● **SUPPLIED DATA**
___

/-- TERMINAL_CHANGE_EVENT (R153). -/
def execTerminalChangeEvent (t : Fin 16) (s : State) : Result := .next (s.modifyTerm t Terminal.takeChange)

/-- TERMINAL_SESSION_EVENT (R153). -/
def execTerminalSessionEvent (t : Fin 16) (s : State) : Result := .next (s.modifyTerm t Terminal.takeSession)

/-- TERMINAL_FEED_STAGE_EVENT (R153). -/
def execTerminalFeedStageEvent (t : Fin 16) (s : State) : Result := .next (s.modifyTerm t Terminal.takeStage)

/-- TIME_EVENT (R70, R153). -/
def execTimeEvent (t : Fin 16) (s : State) : Result := .next (s.modifyTerm t Terminal.takeTime)

/-- TERMINAL_NIGHT_SET (R141). -/
def execTerminalNightSet (t : Fin 16) (s : State) : Result := .next (s.modifyTerm t Terminal.takeNightSet)

/-- TERMINAL_NIGHT_CLEAR (R142). -/
def execTerminalNightClear (t : Fin 16) (s : State) : Result := .next (s.modifyTerm t Terminal.takeNightClear)

/-- The context takes the first watch check handed to it (R159). -/
def State.takeCheck (s : State) (t : Fin 16) : State :=
  match (s.term t).checks with
  | [] => s
  | (i, last) :: r => (s.modifyTerm t fun x => { x with checks := r }).checkWatches t i last

/-- WATCH_CHECK (R159). -/
def execWatchCheck (t : Fin 16) (s : State) : Result := .next (s.takeCheck t)

/-! ## Key dispatch (R144 to R149) -/

/-- A word lies in the anchor, bitmap or pool region as START accepted them (R176). -/
def Params.inChainRegion (p : Params) (o : Word) : Bool :=
  decide (o.toNat < 64)
    || decide (p.bitmapOffset.toNat ≤ o.toNat ∧ o.toNat < p.bitmapOffset.toNat + (p.cellCount + 15) / 16)
    || decide (p.poolOffset.toNat ≤ o.toNat ∧ o.toNat < p.poolOffset.toNat + 16 * p.cellCount)

/-- The runtime table check refuses a record of `n` words (R176). -/
def Params.refusesRecord (p : Params) (first : Word) (n : Nat) : Bool :=
  (List.range n).any fun k => p.inChainRegion (first + word k)

/-- The runtime table check's flag and notice (R176). -/
def State.runtimeFault (s : State) (t : Fin 16) (first : Word) : State :=
  (s.withBus (s.bus.setError .tableFault)).hand (.tableFaultTerminal t first)

/-- A dispatch that ends without a page load, with or without a beep (R144). -/
def State.endDispatch (s : State) (t : Fin 16) (beep : Bool) : State :=
  s.modifyTerm t fun x => if beep then x.endWithBeep else x.endWork

/-- A dispatch becomes a page load (R145, R147, R148). -/
def State.beginLoad (s : State) (t : Fin 16) (page : Word) (origin : LoadOrigin) : State :=
  s.modifyTerm t fun x => { x with work := .pageLoad page origin }

/-- A key's page is loaded unless its number is at or beyond the page count, which is read from the anchor then; a read
that fails ignores the key with a beep (R145, R147, R176). -/
def State.loadIfCounted (s : State) (t : Fin 16) (page : Word) (origin : LoadOrigin) : State :=
  match s.bus.read pageCountWord with
  | (b, .word count) =>
    if count.toNat ≤ page.toNat then (s.withBus b).endDispatch t true else (s.withBus b).beginLoad t page origin
  | (b, _) => (s.withBus b).endDispatch t true

/-- A DIRECT entry (R145). -/
def State.directKey (s : State) (t : Fin 16) (page : Word) : State :=
  if (s.term t).locked then s.endDispatch t true else s.loadIfCounted t page .directKey

/-- The actions of a key action record (R146). -/
inductive Action where
  | none | showPage | back | forward | clearAlert
deriving DecidableEq, Repr
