/-- Steps 4 and 5 of R92. The placements are rendered onto fresh images, in rising entry number (log 37); the ranges this hands
on lie within the whole width that step 5 makes dirty, or are discarded. -/
def State.repaintLine (s : State) (job : RemapJob) (found : List (Fin 32 × Found)) : State :=
  let s := s.modifyLine job.line fun l => l.remapped s.session.stage job.cause found
  s.renderEntries (s.fmt.entries fun p => p.line = job.line)

/-- A notice of a line's REMAP: handed on, or held until START completes (R94). -/
def State.reportRemap (s : State) (cause : RemapCause) (n : NoticeBody) : State :=
  match cause with
  | .start => s.withFmt { s.fmt with held := s.fmt.held ++ [n] }
  | .posting => s.hand n

/-- The table faults and the no-room count of a line (R78, R79). R94 puts TABLE FAULT before BOARD MAP FULL for START's held notices;
that a REMAP posting hands them on in the same order is the model's choice (DESIGN CHOICE, log 45). -/
def State.reportTally (s : State) (job : RemapJob) (t : Tally) : State :=
  let s :=
    if t.faults = 0 then s
    else (s.withBus (s.bus.setError .tableFault)).reportRemap job.cause (.tableFaultRemap job.line t.faults)
  if t.noRoom = 0 then s else s.reportRemap job.cause (.boardMapFull job.line t.noRoom)

/-- Steps 2 to 5 of R92, with the reports at their end. -/
def State.finishLine (s : State) (job : RemapJob) : State :=
  match s.mapModules job.line with
  | (s, t, found) => (s.repaintLine job found).reportTally job t

/-- The line that follows begins, or none is left (R94). -/
def State.nextLine (s : State) (job : RemapJob) : State :=
  match job.after with
  | n :: r => s.beginLine ⟨n, r, job.cause⟩
  | [] => s.withFmt { s.fmt with remap := none }

end Sys2Proof.Machine
end

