-- ==== Sys2Proof/Machine/BoardLines.lean ====
section
/-! DEFINITION. The board line controllers (chapter 06): night events, the scheduler, outcomes of frames, polls. -/

namespace Sys2Proof.Machine

/-- A LIVE module of the line. A LIVE module is always present (R99); both are asked (R100). -/
def Module.isLive (x : Module) : Bool := x.present && x.state = .live

/-- A present module in UNKNOWN or DARK (R101). -/
def Module.isLost (x : Module) : Bool := x.present && x.state ≠ .live

/-- Every LIVE module of the line has its dirty range made its whole width (R108, R110). -/
def BoardLine.dirtyLive (l : BoardLine) : BoardLine :=
  { l with modules := Bank.mapAll l.modules fun _ x => if x.isLive then { x with dirty := x.whole } else x }

/-! ## Night (R109, R110) -/

/-- A night set reaches the controller (R109). -/
def BoardLine.nightSet (l : BoardLine) : BoardLine :=
  { l with night := true, blankDue := true, intensityDue := some .dim }

/-- A night clear reaches the controller (R110). -/
def BoardLine.nightClear (l : BoardLine) : BoardLine :=
  { l with night := false, intensityDue := some .full }.dirtyLive

/-- The controller takes the first night event handed to it when it is a set. -/
def BoardLine.takeNightSet (l : BoardLine) : BoardLine :=
  match l.nights with
  | true :: r => { l with nights := r }.nightSet
  | _ => l

/-- The controller takes the first night event handed to it when it is a clear. -/
def BoardLine.takeNightClear (l : BoardLine) : BoardLine :=
  match l.nights with
  | false :: r => { l with nights := r }.nightClear
  | _ => l

/-- NIGHT_SET (R109). -/
def execNightSet (n : Fin 4) (s : State) : Result := .next (s.modifyLine n BoardLine.takeNightSet)

/-- NIGHT_CLEAR (R110). -/
def execNightClear (n : Fin 4) (s : State) : Result := .next (s.modifyLine n BoardLine.takeNightClear)

/-! ## The scheduler (R101, R102, R106) -/

/-- The first module address of a list whose module satisfies `p`. -/
def BoardLine.first (l : BoardLine) (order : List (Fin 32)) (p : Module → Bool) : Option (Fin 32) :=
  order.find? fun m => p (l.module m)

/-- A LIVE module that has a dirty range. -/
def Module.wantsWrite (x : Module) : Bool := x.isLive && x.dirty.isSome

/-- The priority rows, lowest first (R101 step 4). -/
def BoardLine.priorityRows (l : BoardLine) : List (Fin 32) := (List.finRange 32).filter fun m => m.val < l.priority

/-- The order of the round robin: upward from the address after the position, then from the lowest address at or above the
priority-row count back to the position itself; all of them when the position is absent (R101 step 6). -/
def BoardLine.robinOrder (l : BoardLine) : List (Fin 32) :=
  let rows := (List.finRange 32).filter fun m => l.priority ≤ m.val
  match l.roundRobin with
  | none => rows
  | some p => rows.filter (fun m => p < m) ++ rows.filter (fun m => m ≤ p)

/-- Steps 4 to 6 of R101. -/
def BoardLine.chooseModule (l : BoardLine) : Option BoardFrameKind :=
  let write (order : List (Fin 32)) : Option BoardFrameKind :=
    if l.night then none else (l.first order Module.wantsWrite).map .writeCells
  (write l.priorityRows).or <|
    ((l.first (List.finRange 32) fun x => x.isLost && x.poll = .due).map .statusPoll).or (write l.robinOrder)

/-- The next frame of a line by the steps of R101. -/
def BoardLine.choose (l : BoardLine) : Option BoardFrameKind :=
  if l.blankDue then some .broadcastBlank
  else
    match l.intensityDue with
    | some level => some (.intensity level)
    | none => ((l.first (List.finRange 32) Module.blankDue).map .blank).or l.chooseModule

/-- The code of a brightness level (chapter 11). -/
def Intensity.code : Intensity → Nat
  | .full => 0
  | .dim => 1

/-- The cells of an image from `first` to `last`. -/
def cellsOf (image : Vector BoardCell 32) (r : Range) : List BoardCell :=
  ((List.finRange 32).filter fun k => r.first ≤ k.val ∧ k.val ≤ r.last).map fun k => Bank.get image k

/-- The bytes of a WRITE CELLS frame (R97, chapter 11). -/
def writeCellsFrame (m : Fin 32) (r : Range) (cells : List BoardCell) : List Byte :=
  withCheck ([0xA1, byte m.val, byte r.first, byte cells.length] ++ cells.flatMap fun c => [c.glyph, c.attr.byte])

/-- The bytes of a frame as its sending begins (R97, chapter 11). -/
def BoardLine.frameBytes (l : BoardLine) : BoardFrameKind → List Byte
  | .writeCells m =>
    match (l.module m).dirty with
    | some r => writeCellsFrame m r (cellsOf (l.module m).image r)
    | none => []
  | .statusPoll m => withCheck [0xA2, byte m.val]
  | .blank m => withCheck [0xA3, byte m.val]
  | .broadcastBlank => withCheck [0xA3, 31]
  | .intensity level => withCheck [0xA4, 31, byte level.code]

/-- What the choice of a frame changes beside the frame in flight: a WRITE CELLS moves the dirty range into flight and,
outside the priority rows, becomes the round-robin position; a STATUS POLL stops the poll timer (R101, R102, R106). -/
def BoardLine.chosen (l : BoardLine) : BoardFrameKind → BoardLine
  | .writeCells m =>
    { l.modifyModule m fun x => { x with inFlight := x.dirty, dirty := none } with
      roundRobin := if l.priority ≤ m.val then some m else l.roundRobin }
  | .statusPoll m => l.modifyModule m fun x => { x with poll := .stopped }
  | .blank _ | .broadcastBlank | .intensity _ => l

/-- A frame begins to be sent. -/
def BoardLine.begin (l : BoardLine) (k : BoardFrameKind) : BoardLine :=
  { l.chosen k with frame := some ⟨k, l.frameBytes k, .sending⟩ }

/-- The frame that a free line chooses: none while the line is under REMAP or the controller may not work (R96, R101). -/
def State.nextFrame (s : State) (n : Fin 4) : Option BoardFrameKind :=
  let l := s.line n
  if s.linesWork = true ∧ l.working = true ∧ l.underRemap = false ∧ l.frame = none then l.choose else none

/-- CHOOSE_NEXT_FRAME (R101). -/
def execChooseNextFrame (n : Fin 4) (s : State) : Result :=
  .next (match s.nextFrame n with
    | some k => s.modifyLine n fun l => l.begin k
    | none => s)

/-! ## The end of sending (R98, R108) -/

/-- The line is free. -/
def BoardLine.free (l : BoardLine) : BoardLine := { l with frame := none }

/-- The end of sending of a broadcast BLANK (R108). -/
def BoardLine.blanked (l : BoardLine) : BoardLine :=
  let l := { l.free with blankDue := false }
  if l.night then l else l.dirtyLive

/-- The end of sending of an INTENSITY: its flag is cleared, unless another level has replaced it (R108, log 15). -/
def BoardLine.dimmed (l : BoardLine) (level : Intensity) : BoardLine :=
  { l.free with intensityDue := if l.intensityDue = some level then none else l.intensityDue }

/-- The end of sending of a frame at a time (R97, R98, R108). -/
def BoardLine.sent (l : BoardLine) (f : BoardFrame) (now : Nat) : BoardLine :=
  match f.kind with
  | .writeCells _ | .statusPoll _ => { l with frame := some { f with phase := .window (now + Config.boardWindow) } }
  | .blank m => l.free.modifyModule m fun x => { x with blankDue := false }
  | .broadcastBlank => l.blanked
  | .intensity level => l.dimmed level

/-- The frame being sent ends its sending. -/
def BoardLine.endSending (l : BoardLine) (now : Nat) : BoardLine :=
  match l.frame with
  | some f => if f.phase = .sending then l.sent f now else l
  | none => l

/-- BOARD_FRAME_SENT (R97). -/
def execBoardFrameSent (n : Fin 4) (s : State) : Result := .next (s.modifyLine n fun l => l.endSending s.now)

/-! ## Outcomes (R98, R103 to R107) -/

/-- The frame in its reply window, with the time the window ends. -/
def BoardLine.waiting (l : BoardLine) : Option (BoardFrameKind × Nat) :=
  match l.frame with
  | some ⟨k, _, .window ends⟩ => some (k, ends)
  | _ => none

/-- The module whose WRITE CELLS a reply answers: in the window, with its address and the right check byte (R98). -/
def State.writeAnswered (s : State) (n : Fin 4) (code address check : Byte) : Option (Fin 32) :=
  match (s.line n).waiting with
  | some (.writeCells m, ends) =>
    if s.now ≤ ends ∧ address = byte m.val ∧ check = checkByte [code, address] then some m else none
  | _ => none

/-- The module whose STATUS POLL a reply answers (R98). -/
def State.pollAnswered (s : State) (n : Fin 4) (address width check : Byte) : Option (Fin 32) :=
  match (s.line n).waiting with
  | some (.statusPoll m, ends) =>
    if s.now ≤ ends ∧ address = byte m.val ∧ check = checkByte [0xB3, address, width] then some m else none
  | _ => none

/-- A module after an ACCEPT (R103). -/
def Module.accepted (x : Module) : Module := if x.present then { x with inFlight := none, attempts := 0 } else x

/-- ACCEPT (R103). -/
def execAccept (n : Fin 4) (address check : Byte) (s : State) : Result :=
  .next (match s.writeAnswered n 0xB1 address check with
    | some m => s.modifyLine n fun l => l.free.modifyModule m Module.accepted
    | none => s)

/-- Cells at or beyond the width are dropped from a range (R104). -/
def Range.within (r : Range) (w : Nat) : Option Range :=
  if r.first < w then some ⟨r.first, min r.last (w - 1)⟩ else none

/-- The dirty range after a failed frame: the in-flight range merged back, within the width (R104). -/
def Module.mergedBack (x : Module) : Option Range :=
  let r := match x.inFlight with
    | some f => some (joinRange x.dirty f)
    | none => x.dirty
  r.bind fun r => r.within ((x.width.map Width.cells).getD 0)

/-- A module that goes DARK at a time (R105). -/
def Module.goDark (x : Module) (at_ : Nat) : Module :=
  { x with state := .dark, dirty := none, inFlight := none, attempts := 0,
           poll := .running (at_ + Config.modulePollDelay) }

/-- A module after a failed WRITE CELLS frame whose outcome came at a time (R104, R105). -/
def Module.failed (x : Module) (at_ : Nat) : Module :=
  if x.isLive = false then x
  else if x.attempts < 2 then { x with dirty := x.mergedBack, inFlight := none, attempts := x.attempts + 1 }
  else x.goDark at_

/-- A notice of a module lost or back: handed on, or held by its controller until START completes (R111). -/
def State.reportModule (s : State) (n : Fin 4) (body : NoticeBody) : State :=
  if s.bus.phase = .checking then s.modifyLine n fun l => { l with held := l.held ++ [body] } else s.hand body

/-- A WRITE CELLS frame has failed (R104, R105). -/
def State.writeFailed (s : State) (n : Fin 4) (m : Fin 32) (at_ : Nat) : State :=
  let t := s.modifyLine n fun l => l.free.modifyModule m fun x => x.failed at_
  if ((s.line n).module m).isLive = true ∧ ((t.line n).module m).state = .dark then t.reportModule n (.moduleLost n m)
  else t

/-- REJECT (R104). -/
def execReject (n : Fin 4) (address check : Byte) (s : State) : Result :=
  .next (match s.writeAnswered n 0xB2 address check with
    | some m => s.writeFailed n m s.now
    | none => s)

/-- A module that answers a STATUS POLL (R107). -/
def Module.returned (x : Module) : Module :=
  if x.isLost then { x with state := .live, attempts := 0, dirty := x.whole, polled := true } else { x with polled := true }

/-- The line after a STATUS REPLY of a module: a return at night makes the broadcast BLANK due (R107). -/
def BoardLine.answered (l : BoardLine) (m : Fin 32) : BoardLine :=
  { l.free.modifyModule m Module.returned with
    blankDue := l.blankDue || ((l.module m).isLost && l.night) }

/-- STATUS_REPLY (R107). -/
def execStatusReply (n : Fin 4) (address width check : Byte) (s : State) : Result :=
  .next (match s.pollAnswered n address width check with
    | some m =>
      let t := s.modifyLine n fun l => l.answered m
      if ((s.line n).module m).present = true ∧ ((s.line n).module m).state = .dark then
        t.reportModule n (.moduleBack n m width)
      else t
    | none => s)

/-- A module whose STATUS POLL was not answered (R106). -/
def Module.unanswered (x : Module) (ends : Nat) : Module :=
  if x.present then { x with poll := .running (ends + Config.modulePollDelay), polled := true }
  else { x with polled := true }

/-- The frame whose reply window has ended, with the time of its end (R98). -/
def State.windowOver (s : State) (n : Fin 4) : Option (BoardFrameKind × Nat) :=
  (s.line n).waiting.filter fun w => w.2 ≤ s.now

/-- REPLY_WINDOW (R98, R104, R106). -/
def execReplyWindow (n : Fin 4) (s : State) : Result :=
  .next (match s.windowOver n with
    | some (.writeCells m, ends) => s.writeFailed n m ends
    | some (.statusPoll m, ends) => s.modifyLine n fun l => l.free.modifyModule m fun x => x.unanswered ends
    | _ => s)

/-- POLL_TIMER (R106). -/
def execPollTimer (n : Fin 4) (m : Fin 32) (s : State) : Result :=
  .next (if s.linesWork && ((s.line n).module m).poll.reached s.now then
      s.modifyModule n m fun x => { x with poll := .due }
    else s)

/-- The line's first polls are complete (R111). -/
def BoardLine.pollsComplete (l : BoardLine) : Bool :=
  l.working && Bank.all l.modules fun _ x => !x.present || x.polled

end Sys2Proof.Machine
end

___

● **WORK TO BE COMPLETED**
Print exactly the lines of the listing above starting at the line containing "width (R104). -/" and ending at the line containing "r.bind fun r", both included.

● **SOLUTION FOR THIS TASK**
/-- The dirty range after a failed frame: the in-flight range merged back, within the width (R104). -/
def Module.mergedBack (x : Module) : Option Range :=
  let r := match x.inFlight with
    | some f => some (joinRange x.dirty f)
    | none => x.dirty
  r.bind fun r => r.within ((x.width.map Width.cells).getD 0)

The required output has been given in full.